Big VC Turning Down Public Funds To Keep Records Private
from the here-comes-the-fallout dept
And so it begins. There had been some debate over whether or not something like this would happen. While the general consensus among the VC community seemed to be that forcing the public disclosure of VC fund performance via any organization investing publicly controlled money was a bad thing, not everyone was sure if VCs would turn away such money. Now they have. Sequoia – one of the best known top tier firms has told the University of California that they won’t take their money because they want to avoid having their returns made public. This isn’t for pennies either. Sequoia has had a 22-year relationship with UC, investing over $100 million. which has been tremendously profitable for both sides.
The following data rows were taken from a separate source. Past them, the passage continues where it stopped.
-- ==== Sys2Proof/Machine/Dispatch.lean ====
section
/-! DEFINITION. One arm per command, each a direct call of its meaning. -/
namespace Sys2Proof.Machine
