/-- R286 to R300 and Tables 12.1 to 12.5, 12.13 (kind 1, SLEW, where a clause names trims). -/
def Obligations.CalibrationRuns : Prop :=
  (∀ (r : CalRun) (s : State), s.dev.cal.phase ≠ .measure → Nothing (.calRunComplete r) s) ∧
  (∀ (r : CalRun) (s : State), s.dev.cal.phase = .measure → (s.dev.calMonitors r).calCond r = (0, 0) → r.before = true →
    Runs (.calRunComplete r) s [.CL] (fun e => e.cal = s.dev.cal ∧ e.rd F.CL_VCAL_VCAL = r.vcal.toNat ∧ e.rd F.CL_CALREF_PHASE = r.phase.toNat)) ∧
  (∀ (r : CalRun) (s : State), s.dev.cal.phase = .measure → (s.dev.calMonitors r).calCond r = (0, 0) → r.before = false →
    s.dev.cal.runs.length + 1 < s.dev.cal.runsWanted →
    Runs (.calRunComplete r) s [.CL] (fun e => e.cal = { s.dev.cal with runs := s.dev.cal.runs ++ [s.dev.runFields r] } ∧
      e.rd F.CL_STS_RUNS = (s.dev.cal.runs.length + 1) % 16)) ∧
  (∀ (r : CalRun) (s : State) (rs : List (List Int)) (vs : List Int), s.dev.cal.phase = .measure → (s.dev.calMonitors r).calCond r = (0, 0) →
    r.before = false → s.dev.cal.runsWanted ≤ s.dev.cal.runs.length + 1 → s.dev.cal.kind = 1 → rs = s.dev.cal.runs ++ [r.fields] → vs = calResult 1 rs →
    (widest 1 rs).1 ≤ 1 → (List.zipWith calInRange (calFields 1) vs).all id = true →
    Runs (.calRunComplete r) s [.CL, .MG, .PWV] (fun e => e.rd F.CL_STS_CODE = 0 ∧ e.on F.CL_STS_DONE = true ∧ e.cal.phase = .idle ∧
      (∀ k, k < 4 → e.rd F.CL_RES_RES k = (calPack 1 vs).getD k 0 % 2 ^ 32) ∧
      e.trimsOf 1 s.dev.cal.target 0 = (if s.dev.cal.apply = true then calPack 1 vs else s.dev.trimsOf 1 s.dev.cal.target 0))) ∧
  (∀ (r : CalRun) (s : State) (rs : List (List Int)), s.dev.cal.phase = .measure → (s.dev.calMonitors r).calCond r = (0, 0) →
    r.before = false → s.dev.cal.runsWanted ≤ s.dev.cal.runs.length + 1 → s.dev.cal.kind = 1 → rs = s.dev.cal.runs ++ [r.fields] → 1 < (widest 1 rs).1 →
    Runs (.calRunComplete r) s [.CL, .MG, .PWV] (fun e => e.rd F.CL_STS_CODE = 4 ∧ e.cal.phase = .idle ∧ e.cal.trims = s.dev.cal.trims ∧
      e.rd F.CL_SPREAD_SPREAD = (widest 1 rs).1 % 2 ^ 16 ∧ e.rd F.CL_SPREAD_FIELD = (widest 1 rs).2 % 2 ^ 5)) ∧
  (∀ (r : CalRun) (s : State) (o p : Nat), s.dev.cal.phase = .measure → (s.dev.calMonitors r).calCond r = (o, p) → o ≠ 0 → p ≠ 1 → s.dev.cal.kind ≠ 2 →
    Runs (.calRunComplete r) s [.CL, .MG, .PWV] (fun e => e.rd F.CL_STS_CODE = o % 16 ∧ e.rd F.CL_STS_PCOND = p % 16 ∧ e.cal.phase = .idle ∧
      e.cal.trims = s.dev.cal.trims)) ∧
  (∀ (r : CalRun) (s : State), s.dev.cal.phase = .measure → (s.dev.calMonitors r).calCond r = (2, 1) → s.dev.cal.kind ≠ 2 →
    Runs (.calRunComplete r) s [.CL, .MG, .PWV] (fun e => e.rd F.CL_STS_CODE = (if r.before = true ∧ s.dev.cal.runs = [] then 2 else 5) ∧ e.cal.phase = .idle ∧
      e.cal.trims = s.dev.cal.trims))

/-- R302 to R306 and Tables 13.1 to 13.11. -/
def Obligations.MemoryBistCommands : Prop :=
  (∀ (c : Instr) (b : Fin 512) (col : Bool) (ix : Fin 8192) (s : State), c ∈ [Instr.mbistStart, .mbistStop, .repairApply b col ix, .repairClear b] →
    s.dev.domOn rowM = false → RunsOn c s [F.PW_STS_OFFACC.key 0] (fun e => e.on F.PW_STS_OFFACC = true ∧ e.mb = s.dev.mb)) ∧
  (∀ s : State, s.dev.domOn rowM = true → s.dev.rd F.ST_MSTS_STATE ≠ 0 → Nothing .mbistStart s) ∧
  (∀ s : State, s.dev.domOn rowM = true → s.dev.rd F.ST_MSTS_STATE = 0 →
    Runs .mbistStart s [.PWV, .ST] (fun e => e.rd F.ST_MSTS_STATE = 1 ∧ e.rd F.ST_MSTS_RESULT = 0 ∧ e.rd F.ST_MSTS_PASSES = 0 ∧
      e.rd F.ST_MPROG_BLOCK = s.dev.rd F.ST_MSTART_FIRST ∧ e.mbNext = s.dev.mbFrom (s.dev.rd F.ST_MSTART_FIRST) ∧ e.mb.under = none ∧ e.mb.failed = false)) ∧
  (∀ s : State, s.dev.domOn rowM = true → s.dev.rd F.ST_MSTS_STATE = 0 → Nothing .mbistStop s) ∧
  (∀ (b : Nat) (s : State), s.dev.domOn rowM = true → s.dev.rd F.ST_MSTS_STATE ≠ 0 → s.dev.mb.under = some b →
    RunsOn .mbistStop s [] (fun e => e.mb = { s.dev.mb with stop := true })) ∧
  (∀ s : State, s.dev.domOn rowM = true → s.dev.rd F.ST_MSTS_STATE ≠ 0 → s.dev.mb.under = none →
    Runs .mbistStop s [.MG, .PWV, .ST] (fun e => e.rd F.ST_MSTS_STATE = 0 ∧ e.rd F.ST_MSTS_RESULT = 3 ∧ e.on F.ST_MSTS_DONE = true)) ∧
  (∀ s : State, (s.dev.rd F.ST_MSTS_STATE = 0 ∨ s.dev.mb.under.isSome = true ∨ s.dev.domOn rowM = false) → Nothing .mbistBlockStart s) ∧
  (∀ (b : Nat) (s : State), s.dev.rd F.ST_MSTS_STATE ≠ 0 → s.dev.mb.under = none → s.dev.domOn rowM = true → s.dev.mbNext = some b →
    RunsOn .mbistBlockStart s [F.ST_MSTS_STATE.key 0, F.ST_MPROG_BLOCK.key 0] (fun e => e.mb.under = some b ∧ e.rd F.ST_MSTS_STATE = 1 ∧
      e.rd F.ST_MPROG_BLOCK = b % 2 ^ 19)) ∧
  (∀ (s : State), s.dev.rd F.ST_MSTS_STATE ≠ 0 → s.dev.mb.under = none → s.dev.domOn rowM = true → s.dev.mbNext = none → s.dev.on F.ST_MCMD_LOOP = false →
    Runs .mbistBlockStart s [.MG, .PWV, .ST] (fun e => e.rd F.ST_MSTS_STATE = 0 ∧ e.rd F.ST_MSTS_RESULT = (if s.dev.mb.failed = true then 2 else 1) ∧
      e.on F.ST_MSTS_DONE = true ∧ e.rd F.ST_MSTS_PASSES = min (s.dev.rd F.ST_MSTS_PASSES + 1) 65535)) ∧
  (∀ (s : State), s.dev.rd F.ST_MSTS_STATE ≠ 0 → s.dev.mb.under = none → s.dev.domOn rowM = true → s.dev.mbNext = none → s.dev.on F.ST_MCMD_LOOP = true →
    Runs .mbistBlockStart s [.MG, .ST] (fun e => e.rd F.ST_MSTS_STATE = 1 ∧ e.rd F.ST_MSTS_RESULT = (if s.dev.mb.failed = true then 2 else 1) ∧
      e.rd F.ST_MSTS_PASSES = min (s.dev.rd F.ST_MSTS_PASSES + 1) 65535 ∧ e.mb.failed = false ∧
      e.mbNext = s.dev.mbFrom (s.dev.rd F.ST_MSTART_FIRST))) ∧
  (∀ (b c : Nat) (y : Bool) (s : State), s.dev.mb.under = some b → (y || s.dev.mb.touched) = true → s.dev.mb.stop = false → s.dev.mbNext = some c →
    s.dev.mb.yields.at b 0 = 7 →
    RunsOn (.mbistBlockDone y []) s [F.ST_MSKIP_COUNT.key 0, F.ST_MPROG_BLOCK.key 0] (fun e => e.mb.under = none ∧ e.mbNext = some c ∧
      e.rd F.ST_MSKIP_COUNT = min (s.dev.rd F.ST_MSKIP_COUNT + 1) (2 ^ 32 - 1) ∧ e.rd F.ST_MPROG_BLOCK = c % 2 ^ 19)) ∧
  (∀ (y : Bool) (fails : List BitFail) (s : State), s.dev.mb.under = none → Nothing (.mbistBlockDone y fails) s) ∧
  (∀ (b c : Nat) (s : State), s.dev.mb.under = some b → s.dev.mb.touched = false → s.dev.mb.stop = false → s.dev.mbNext = some c →
    RunsOn (.mbistBlockDone false []) s [F.ST_MPROG_BLOCK.key 0] (fun e => e.rd F.ST_MPROG_BLOCK = c % 2 ^ 19 ∧ e.mb = { s.dev.mb with under := none })) ∧
  (∀ (b c : Nat) (f : BitFail) (s : State), s.dev.mb.under = some b → s.dev.mb.touched = false → s.dev.mb.stop = false → s.dev.mbNext = some c → s.dev.on F.ST_MCMD_STOPFAIL = false →
    s.dev.on F.ST_MFAIL_ADDR_VALID = false →
    Runs (.mbistBlockDone false [f]) s [.MG, .SN, .ST, .UD] (fun e => e.rd F.ST_MFAIL_CNT_COUNT = min (s.dev.rd F.ST_MFAIL_CNT_COUNT + 1) (2 ^ 32 - 1) ∧
      e.on F.ST_MFAIL_ADDR_VALID = true ∧ e.rd F.ST_MFAIL_ADDR_ADDR = (256 * b + 32 * f.word.val) % 2 ^ 27 ∧ e.rd F.ST_MFAIL_BIT_BIT = f.bit.val ∧
      e.on F.ST_MFAIL_BIT_MULTI = false ∧ e.mb.failed = true ∧ e.mb.under = none)) ∧
  (∀ (b y : Nat) (s : State), s.dev.mb.under = some b → s.dev.mb.stop = false → s.dev.mb.todo = [] → s.dev.mb.ptr = some y → s.dev.mb.yields.at b 0 = 0 →
    RunsOn (.mbistBlockDone true []) s [F.ST_MSTS_STATE.key 0, F.ST_MPROG_BLOCK.key 0] (fun e => e.rd F.ST_MSTS_STATE = 2 ∧ e.mb.todo = [y, b] ∧
      e.mb.yields.at b 0 = 1 ∧ e.rd F.ST_MPROG_BLOCK = y % 2 ^ 19)) ∧
  (∀ (b y : Nat) (fails : List BitFail) (s : State), s.dev.mb.under = some b → s.dev.mb.touched = true → s.dev.mb.stop = false →
    s.dev.mb.todo = [] → s.dev.mb.ptr = some y → s.dev.mb.yields.at b 0 = 0 →
    RunsOn (.mbistBlockDone false fails) s [F.ST_MSTS_STATE.key 0, F.ST_MPROG_BLOCK.key 0] (fun e => e.rd F.ST_MSTS_STATE = 2 ∧ e.mb.todo = [y, b] ∧
      e.mb.yields.at b 0 = 1 ∧ e.rd F.ST_MPROG_BLOCK = y % 2 ^ 19))

/-- R302 to R306 and Tables 13.1 to 13.11. -/
def Obligations.SoftRepairCommands : Prop :=
  (∀ (b : Fin 512) (col : Bool) (ix : Fin 8192) (s : State), s.dev.domOn rowM = true → s.dev.on F.ST_MREP_STS_BUSY = true →
    RunsOn (.repairApply b col ix) s [F.ST_MREP_STS_RESULT.key 0] (fun e => e.rd F.ST_MREP_STS_RESULT = 4 ∧ e.mb = s.dev.mb)) ∧
  (∀ (b : Fin 512) (col : Bool) (ix : Fin 8192) (s : State), s.dev.domOn rowM = true → s.dev.on F.ST_MREP_STS_BUSY = false →
    RunsOn (.repairApply b col ix) s [F.ST_MREP_STS_RESULT.key 0, F.ST_MREP_STS_ROWS_LEFT.key 0, F.ST_MREP_STS_COLS_LEFT.key 0, F.ST_MREP_STS_BUSY.key 0]
      (fun e => if col = true ∧ 272 ≤ ix.val then e.rd F.ST_MREP_STS_RESULT = 3 ∧ e.mb = s.dev.mb
        else if (s.dev.repairsOf b).contains (col, ix.val) = true then e.rd F.ST_MREP_STS_RESULT = 2 ∧ e.mb = s.dev.mb
        else if s.dev.sparesLeft b col = 0 then e.rd F.ST_MREP_STS_RESULT = 1 ∧ e.mb = s.dev.mb
        else e.rd F.ST_MREP_STS_RESULT = 0 ∧ e.on F.ST_MREP_STS_BUSY = true ∧ e.mb = { s.dev.mb with copy := some (b.val, col, ix.val) })) ∧
  (∀ s : State, s.dev.mb.copy = none → Nothing .repairComplete s) ∧
  (∀ (b : Nat) (col : Bool) (ix : Nat) (s : State), s.dev.mb.copy = some (b, col, ix) →
    RunsOn .repairComplete s [F.ST_MREP_STS_ROWS_LEFT.key 0, F.ST_MREP_STS_COLS_LEFT.key 0, F.ST_MREP_STS_BUSY.key 0] (fun e => e.mb.copy = none ∧
      e.on F.ST_MREP_STS_BUSY = false ∧ e.mb.soft.at b [] = s.dev.mb.soft.at b [] ++ [(col, ix)] ∧ e.rd F.ST_MREP_STS_ROWS_LEFT = e.sparesLeft b false ∧
      e.rd F.ST_MREP_STS_COLS_LEFT = e.sparesLeft b true)) ∧
  (∀ (b : Fin 512) (s : State), s.dev.domOn rowM = true → s.dev.on F.ST_MREP_STS_BUSY = true →
    RunsOn (.repairClear b) s [F.ST_MREP_STS_RESULT.key 0] (fun e => e.rd F.ST_MREP_STS_RESULT = 4 ∧ e.mb = s.dev.mb)) ∧
  (∀ (b : Fin 512) (s : State), s.dev.domOn rowM = true → s.dev.on F.ST_MREP_STS_BUSY = false → s.dev.mb.soft.at b [] = [] →
    RunsOn (.repairClear b) s [F.ST_MREP_STS_RESULT.key 0, F.ST_MREP_STS_ROWS_LEFT.key 0, F.ST_MREP_STS_COLS_LEFT.key 0] (fun e =>
      e.rd F.ST_MREP_STS_RESULT = 0)) ∧
  (∀ (b : Fin 512) (row : Fin 8192) (s : State), s.dev.domOn rowM = true → s.dev.on F.ST_MREP_STS_BUSY = false → State.wf s →
    s.dev.mb.soft.at b [] = [(false, row.val)] →
    RunsWide (.repairClear b) s (fun t => t.dev.rd F.ST_MREP_STS_RESULT = 0 ∧ t.dev.mb.soft.at b [] = [] ∧
      ∀ a, (a < bankRow b row ∨ bankRow b row + 32 ≤ a) → Memory.get t.mem a = Memory.get s.mem a))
I can certainly see where they’re coming from. The simple fact is that by revealing portfolio returns, the VC funds are going to be forced to be judged on the wrong criteria – such as quarterly returns, which make no sense in the VC world. Furthermore, since most of the numbers (especially in the early years) are based on markets that are not liquid, the numbers are basically guesses at current value – but have no actual meaning. If everyone who saw those numbers had a deep understanding of how venture capital worked, it wouldn’t be such a big deal. Unfortunately, most people don’t, and the likelihood of these numbers being misinterpreted in a way that makes it more difficult for a VC to do his or her (ok, mostly his) job, makes working with any public institution too much of a hassle. This is bad news for just about everyone involved – especially those who have their pension money invested in a public institution.